Stored records:

Segment Open

-- ==== Sys2Proof/Laws/Keeps10.lean ====
section
/-!
SUPPORT. What every operation keeps (`Keeps`), operation by operation: Diag, Jtag, RunCommand, Registers, Dispatch.
-/
namespace Sys2Proof.Machine
open Sys2Proof

/-! ### Diag -/

theorem updDet_keeps (s0 : State) (x0) (x1) (h : Keeps s0 x1) : Keeps s0 (updDet x0 x1) := by
  unfold updDet
  refine Keeps.upd ?_ rfl
  with_reducible assumption

theorem execCtxSeedSet_keeps (s0 : State) (x0) (x1) (h : Keeps s0 x1) : ∃ t, execCtxSeedSet x0 x1 = .next t ∧ Keeps s0 t := by
  unfold execCtxSeedSet
  refine runCmd_keeps _ _ _ _ _ _ ?_ ?_
  · with_reducible assumption
  · intro v78_0 v78_1
    refine Keeps.of2 ?_
    refine Keeps2.ite ?_ ?_
    · refine Keeps2.of ?_
      refine refuse_keeps _ _ _ ?_
      with_reducible assumption
    · refine Keeps2.ite ?_ ?_
      · refine Keeps2.of ?_
        refine refuse_keeps _ _ _ ?_
        with_reducible assumption
      · refine Keeps2.of ?_
        refine done_keeps _ _ ?_
        refine updDet_keeps _ _ _ ?_
        with_reducible assumption

theorem execSeedRegen_keeps (s0 : State) (x0) (x1) (h : Keeps s0 x1) : ∃ t, execSeedRegen x0 x1 = .next t ∧ Keeps s0 t := by
  unfold execSeedRegen
  refine runCmd_keeps _ _ _ _ _ _ ?_ ?_
  · with_reducible assumption
  · intro v78_0 v78_1
    refine Keeps.of2 ?_
    refine Keeps2.ite ?_ ?_
    · refine Keeps2.of ?_
      refine refuse_keeps _ _ _ ?_
      with_reducible assumption
    · refine Keeps2.of ?_
      refine done_keeps _ _ ?_
      refine memWrite_keeps _ _ _ _ ?_
      with_reducible assumption

theorem finalState_keeps (s0 : State) (x0) (x1) (x2) (h : Keeps s0 x2) : Keeps s0 (((finalState x0 x1 x2).2).2) := by
  unfold finalState
  refine Keeps.of2 ?_
  refine Keeps2.mk ?_
  refine Keeps1.mk ?_
  refine memWrite_keeps _ _ _ _ ?_
  refine memRead_keeps _ _ _ _ _ ?_
  with_reducible assumption

theorem startProof_keeps (s0 : State) (x0) (x1) (x2) (x3) (x4) (h : Keeps s0 x4) : Keeps s0 (startProof x0 x1 x2 x3 x4) := by
  unfold startProof
  refine updDet_keeps _ _ _ ?_
  refine finalState_keeps _ _ _ _ ?_
  refine finalState_keeps _ _ _ _ ?_
  with_reducible assumption

theorem execProofJob_keeps (s0 : State) (x0) (x1) (h : Keeps s0 x1) : ∃ t, execProofJob x0 x1 = .next t ∧ Keeps s0 t := by
  unfold execProofJob
  (dsimp only; split)
  · split
    · refine Keeps.iteN ?_ ?_
      · refine ⟨_, rfl, ?_⟩
        refine startProof_keeps _ _ _ _ _ _ ?_
        refine popJob_keeps _ _ _ ?_
        with_reducible assumption
      · refine ⟨_, rfl, ?_⟩
        refine retireFor_keeps _ _ _ _ _ _ ?_
        refine popJob_keeps _ _ _ ?_
        with_reducible assumption
    · refine ⟨_, rfl, ?_⟩
      refine retireFor_keeps _ _ _ _ _ _ ?_
      refine popJob_keeps _ _ _ ?_
      with_reducible assumption
  · refine ⟨_, rfl, ?_⟩
    with_reducible assumption

theorem execProofDone_keeps (s0 : State) (x0) (x1) (x2) (h : Keeps s0 x2) : ∃ t, execProofDone x0 x1 x2 = .next t ∧ Keeps s0 t := by
  unfold execProofDone
  (dsimp only; split)
  · refine ⟨_, rfl, ?_⟩
    with_reducible assumption
  · refine Keeps.iteN ?_ ?_
    · refine ⟨_, rfl, ?_⟩
      refine retireFor_keeps _ _ _ _ _ _ ?_
      refine updDet_keeps _ _ _ ?_
      with_reducible assumption
    · refine ⟨_, rfl, ?_⟩
      refine retireFor_keeps _ _ _ _ _ _ ?_
      refine updDet_keeps _ _ _ ?_
      refine memWrite_keeps _ _ _ _ ?_
      refine updDet_keeps _ _ _ ?_
      with_reducible assumption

Segment Closed

Exercise ▸
State how many lines in the records above contain the word "unfold", and give only that number.

Solution for this problem ▸
7